Segment Open

-- ==== Sys2Proof/Proofs/LaneQueueing.lean ====
section
/-! PROOFS. The tasks of the lane commands that join the queue, and CANCEL-TASK: obligations O32 and O37 (R48 to R56). -/

namespace Sys2Proof.Machine

/-! ### Adding tasks (R49, R51) -/

section Queueing

variable {s : State} {l : Nat} {lane : Octet} {ts : List Task}

/-- The queue holds a task of the lane and kind of one of these (R49). -/
def State.holdsOne (s : State) (ts : List Task) : Prop :=
  ∃ t ∈ ts, ∃ u ∈ s.engine.queue, u.lane = t.lane ∧ u.kind.same t.kind = true

theorem State.holdsOne_iff : s.holdsOne ts ↔ ts.any (holdsTask s.engine.queue) = true := by
  simp only [State.holdsOne, holdsTask, List.any_eq_true, Bool.and_eq_true, beq_iff_eq]

theorem State.addTasks_duplicate (h : s.holdsOne ts) : s.addTasks l ts = refuse s 24 l 0 := by
  unfold State.addTasks
  exact if_pos (State.holdsOne_iff.1 h)

theorem State.addTasks_full (h : ¬s.holdsOne ts) (hf : 8 < s.engine.queue.length + ts.length) :
    s.addTasks l ts = refuse s 25 s.engine.queue.length ts.length := by
  unfold State.addTasks
  rw [if_neg fun hd => h (State.holdsOne_iff.2 hd)]
  exact if_pos hf

theorem State.addTasks_fits (h : ¬s.holdsOne ts) (hf : s.engine.queue.length + ts.length ≤ 8) :
    s.addTasks l ts = acceptedWith (s.setQueue (s.engine.queue ++ ts)).scan
      [octet ts.length, octet (s.engine.queue.length + ts.length)] := by
  unfold State.addTasks
  rw [if_neg fun hd => h (State.holdsOne_iff.2 hd), if_neg (show ¬Config.queuePlaces < _ from Nat.not_lt.2 hf)]
  show acceptedWith _ (o1 _ ++ o1 (s.engine.queue ++ ts).length) = _
  rw [List.length_append]
  rfl

/-- A command whose own checks end with adding tasks (R51): they join the queue and the scan runs, or they are DUPLICATE or
QUEUE_FULL. -/
theorem queues_of {row : Octet → List Octet → Instr} {kind len : Nat} {act : State → List Octet → CmdResult}
    {b : List Octet} (hrow : ∀ tag, exec (row tag b) s = runCommand kind len .runOnly act tag b s) (hlen : b.length = len)
    (hm : s.config.mode = .run) (hact : act s b = s.addTasks lane.toNat ts) :
    ((∀ t ∈ ts, ∀ u ∈ s.engine.queue, ¬(u.lane = t.lane ∧ u.kind.same t.kind = true)) →
      s.engine.queue.length + ts.length ≤ 8 →
      (let reply := [octet ts.length, octet (s.engine.queue.length + ts.length)]
       (s.sweepFree = false → ∀ tag, s.takes (commandFrame kind tag b) →
        exec (row tag b) s =
          ({ s with engine.queue := s.engine.queue ++ ts } : State).replies (commandFrame kind tag b) 2 reply) ∧
       s.performs row kind b 2 reply fun t =>
        s.EngineEvent t [.taskUnsuccessful] ∧
          t.engine = (({ s with engine.queue := s.engine.queue ++ ts } : State).scan).engine)) ∧
    ((∃ t ∈ ts, ∃ u ∈ s.engine.queue, u.lane = t.lane ∧ u.kind.same t.kind = true) →
      s.answers row kind b 24 [lane, 0]) ∧
    ((∀ t ∈ ts, ∀ u ∈ s.engine.queue, ¬(u.lane = t.lane ∧ u.kind.same t.kind = true)) →
      8 < s.engine.queue.length + ts.length →
      s.answers row kind b 25 [octet s.engine.queue.length, octet ts.length]) := by
  have hnone : (∀ t ∈ ts, ∀ u ∈ s.engine.queue, ¬(u.lane = t.lane ∧ u.kind.same t.kind = true)) → ¬s.holdsOne ts :=
    fun h ⟨t, ht, u, hu, hsame⟩ => h t ht u hu hsame
  have haccept := runOnly_accept hm
  refine ⟨fun h hf => ?_, fun h => ?_, fun h hf => ?_⟩
  · have hfits := hact.trans (State.addTasks_fits (hnone h) hf)
    refine ⟨fun hheld tag ht => ?_, ?_⟩
    · have hsame := SameSweeps.setQueue s (s.engine.queue ++ ts)
      rw [State.scan_held _ (hsame.sweepFree.trans hheld)] at hfits
      exact (hrow tag).trans (runCommand_of_quiet ht hlen haccept hfits (.of_same rfl rfl rfl rfl rfl rfl rfl rfl))
    · exact ((EngineMove.setQueue s _).trans (.scan (by simp) _)).performs hrow hlen hm rfl hfits (by decide) (by decide)
        fun _ t ht => ⟨ht.event, ht.engine⟩
  · have hans := answers_refused hrow hlen haccept (hact.trans (State.addTasks_duplicate h))
    rwa [octet_toNat] at hans
  · exact answers_refused hrow hlen haccept (hact.trans (State.addTasks_full (hnone h) hf))

end Queueing

/-- Settles O32. -/
theorem laneTasksQueued : Obligations.LaneTasksQueued := by
  intro s lane dir hm hl
  refine ⟨fun e he => ?_, fun he hdir hb => ?_, fun e he hb => ?_⟩
  · exact queues_of (fun _ => rfl) rfl hm (actCloseLane_run hl he)
  · rw [← faceOf_eq hdir] at hb ⊢
    exact queues_of (fun _ => rfl) rfl hm (actOpenLane_shut hl hdir hb he)
  · exact queues_of (fun _ => rfl) rfl hm (actReverseLane_run hl hb he)

/-! ### Tasks of one lane and kind (R48, R49) -/

/-- Two tasks differ in lane or kind (R49). -/
def Task.Apart (t u : Task) : Prop := ¬(t.lane = u.lane ∧ t.kind.same u.kind = true)

theorem TaskKind.same_iff_isOpen (k m : TaskKind) : k.same m = true ↔ k.isOpen = m.isOpen := by
  cases k <;> cases m <;> simp [TaskKind.same, TaskKind.isOpen]

/-! ### CANCEL-TASK (R55) -/

/-- A command that its mode does not accept is answered WRONG_MODE (R196, R198). -/
theorem answers_wrongMode {s : State} {row : Octet → List Octet → Instr} {kind len : Nat} {modes : Modes}
    {act : State → List Octet → CmdResult} {b : List Octet}
    (hrow : ∀ tag, exec (row tag b) s = runCommand kind len modes act tag b s) (hlen : b.length = len)
    (hm : modes.accept s.config.mode = false) : s.answers row kind b 19 [octet s.config.mode.code, 0] := by
  intro tag ht
  have hact : checked len modes act s b = refuse s 19 s.config.mode.code 0 := by
    unfold checked
    rw [if_neg (not_not.2 hlen), hm]
    rfl
  have hrun : runCommand kind len modes act tag b s = runCommand kind len .both (checked len modes act) tag b s := by
    unfold runCommand checked
    simp only [hlen, ne_eq, not_true_eq_false, if_false, Modes.accept, Bool.not_true, Bool.false_eq_true]
  rw [hrow, hrun]
  exact runCommand_replies ht hlen rfl hact

section Cancel

variable {s : State} {lane kind : Octet} {t : Task} {older newer : List Task}

theorem isNamed_iff (hk : kind.toNat < 2) (t : Task) : Task.isNamed lane.toNat kind.toNat t = true ↔
    t.lane = lane.toNat ∧ t.kind.isOpen = (kind.toNat == 1) := by
  unfold Task.isNamed
  rw [Bool.and_eq_true, beq_iff_eq, beq_iff_eq]
  refine and_congr_right fun _ => ?_
  have h : kind.toNat = 0 ∨ kind.toNat = 1 := by omega
  rcases h with h | h <;> rw [h] <;> cases t.kind <;> simp [TaskKind.code, TaskKind.isOpen]

theorem cancelFields (hl : lane.toNat < s.l) (hk : kind.toNat < 2) :
    firstBad [(s.okLane lane.toNat, 0), (okBit kind.toNat, 1)] = none := openLaneFields hl hk

theorem actCancelTask_absent (hl : lane.toNat < s.l) (hk : kind.toNat < 2)
    (h : ∀ t ∈ s.engine.queue, ¬Task.isNamed lane.toNat kind.toNat t = true) :
    actCancelTask s [lane, kind] = refuse s 22 0 0 := by
  simp only [actCancelTask, oct_cons_zero, oct_cons_succ, withFields_good (cancelFields hl hk)]
  exact if_neg fun ha => by
    obtain ⟨t, ht, hn⟩ := List.any_eq_true.1 ha
    exact h t ht hn

theorem actCancelTask_present (hl : lane.toNat < s.l) (hk : kind.toNat < 2) (ht : t ∈ s.engine.queue)
    (hn : Task.isNamed lane.toNat kind.toNat t = true) :
    actCancelTask s [lane, kind] = okWith (s.removeQueued (Task.isNamed lane.toNat kind.toNat) .cancelled).scan [] := by
  simp only [actCancelTask, oct_cons_zero, oct_cons_succ, withFields_good (cancelFields hl hk)]
  exact if_pos (List.any_eq_true.2 ⟨t, ht, hn⟩)

/-- No other queued task has the lane and kind of one (R49). -/
theorem named_unique (hk : kind.toNat < 2)
    (hu : s.engine.queue.Pairwise Task.Apart)
    (hq : s.engine.queue = older ++ t :: newer) (hn : Task.isNamed lane.toNat kind.toNat t = true) :
    ∀ u ∈ older ++ newer, ¬Task.isNamed lane.toNat kind.toNat u = true := by
  obtain ⟨htl, htk⟩ := (isNamed_iff hk t).1 hn
  rw [hq, List.pairwise_append, List.pairwise_cons] at hu
  obtain ⟨-, ⟨hafter, -⟩, hbefore⟩ := hu
  intro u hm hn'
  obtain ⟨hul, huk⟩ := (isNamed_iff hk u).1 hn'
  rcases List.mem_append.1 hm with hm | hm
  · exact hbefore u hm t (List.mem_cons_self ..) ⟨hul.trans htl.symm, (TaskKind.same_iff_isOpen _ _).2 (huk.trans htk.symm)⟩
  · exact hafter u hm ⟨htl.trans hul.symm, (TaskKind.same_iff_isOpen _ _).2 (htk.trans huk.symm)⟩

/-- A test that one task of a queue alone passes. -/
theorem filter_only {p : Task → Bool} (ht : p t = true) (h : ∀ u ∈ older ++ newer, ¬p u = true) :
    (older ++ t :: newer).filter p = [t] ∧ (older ++ t :: newer).filter (fun u => !p u) = older ++ newer := by
  have hnone : ∀ us : List Task, (∀ u ∈ us, u ∈ older ++ newer) → us.filter p = [] ∧ us.filter (fun u => !p u) = us :=
    fun us hus => ⟨List.filter_eq_nil_iff.2 fun u hu => h u (hus u hu),
      List.filter_eq_self.2 fun u hu => by simpa using h u (hus u hu)⟩
  obtain ⟨hold, hold'⟩ := hnone older fun u hu => List.mem_append_left _ hu
  obtain ⟨hnew, hnew'⟩ := hnone newer fun u hu => List.mem_append_right _ hu
  constructor
  · rw [List.filter_append, List.filter_cons, if_pos ht, hold, hnew]
    rfl
  · rw [List.filter_append, List.filter_cons, if_neg (by rw [ht]; exact Bool.false_ne_true), hold', hnew']

/-- One task leaves the queue, its last outcome written and TASK_UNSUCCESSFUL raised (R44). -/
theorem removeQueued_only {p : Task → Bool} (hq : s.engine.queue = older ++ t :: newer) (ht : p t = true)
    (h : ∀ u ∈ older ++ newer, ¬p u = true) :
    s.removeQueued p .cancelled = (s.setQueue (older ++ newer)).endTask t .cancelled none := by
  obtain ⟨hyes, hno⟩ := filter_only ht h
  rw [State.removeQueued_eq, hq, hyes, hno]
  rfl

/-- The scan reads nothing of the flags that a raising sets (R57, R189). -/
theorem scan_raise_engine (v : State) (k : AttnKind) : (v.raise k).scan.engine = v.scan.engine :=
  SameLanes.scan ⟨(raise_step v k).sameReads, rfl, rfl⟩ rfl

/-- The task that the command names ends CANCELLED, and the scan runs. -/
theorem performs_cancelTask (hm : s.config.mode = .run) (hl : lane.toNat < s.l) (hk : kind.toNat < 2)
    (hq : s.engine.queue = older ++ t :: newer) (hn : Task.isNamed lane.toNat kind.toNat t = true) :
    s.performs .cancelTask 23 [lane, kind] 0 [] fun u =>
      s.EngineEvent u [.taskUnsuccessful] ∧ s.RaisedAtLeast u .taskUnsuccessful 1 ∧
      u.engine =
        ((({ s with engine.queue := older ++ newer } : State).setLane t.lane
          { s.lane t.lane with last := some (s.outcomeOf t .cancelled none) }).scan).engine := by
  have hmem : t ∈ s.engine.queue := by rw [hq]; simp
  refine ((EngineMove.removeQueued s _ _ (by decide) (by simp)).trans (.scan (by simp) _)).performs (fun _ => rfl) rfl hm rfl
    (actCancelTask_present hl hk hmem hn) (kinds := [.taskUnsuccessful]) (by decide) (by decide) fun hg u hout => ?_
  have honly := removeQueued_only hq hn (named_unique hk hg.capacity.tasks hq hn)
  refine ⟨hout.event, hout.atLeast_scan rfl ?_, ?_⟩
  · rw [honly]
    exact endTask_raisedTimes (s.setQueue (older ++ newer)) t .cancelled none
  · rw [hout.engine, honly]
    exact scan_raise_engine _ _

end Cancel

/-- Settles O37. -/
theorem cancelTask : Obligations.CancelTask := by
  intro s lane kind
  refine ⟨fun hm => ?_, fun hm hl => ?_, fun hm hl => ⟨fun hk => ?_, fun hk hno => ?_, fun hk t older newer hq hn => ?_⟩⟩
  · have hans := answers_wrongMode (s := s) (row := .cancelTask) (b := [lane, kind]) (act := actCancelTask)
      (modes := .runOnly) (len := 2) (fun _ => rfl) rfl (by rw [hm]; rfl)
    rwa [hm] at hans
  · refine answers_badField (len := 2) (act := actCancelTask) (fun _ => rfl) rfl (runOnly_accept hm) rfl ?_
    rw [oct_cons_zero, firstBad_cons, if_neg (by rw [State.okLane_iff]; omega)]
  · refine answers_badField (len := 2) (act := actCancelTask) (fun _ => rfl) rfl (runOnly_accept hm) rfl ?_
    rw [oct_cons_zero, firstBad_cons, if_pos ((s.okLane_iff _).2 hl), firstBad_cons]
    exact if_neg (by rw [oct_cons_succ, oct_cons_zero, okBit_iff]; omega)
  · exact answers_refused (fun _ => rfl) rfl (runOnly_accept hm)
      (actCancelTask_absent hl hk fun t ht hn => hno t ht ((isNamed_iff hk t).1 hn))
  · exact performs_cancelTask hm hl hk hq ((isNamed_iff hk t).2 hn)

end Sys2Proof.Machine
end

Segment Closed

# Exercise brief
Go through the listing above and pull out each line containing the word "variable".

# Exercise output
variable {s : State} {l : Nat} {lane : Octet} {ts : List Task}
variable {s : State} {lane kind : Octet} {t : Task} {older newer : List Task}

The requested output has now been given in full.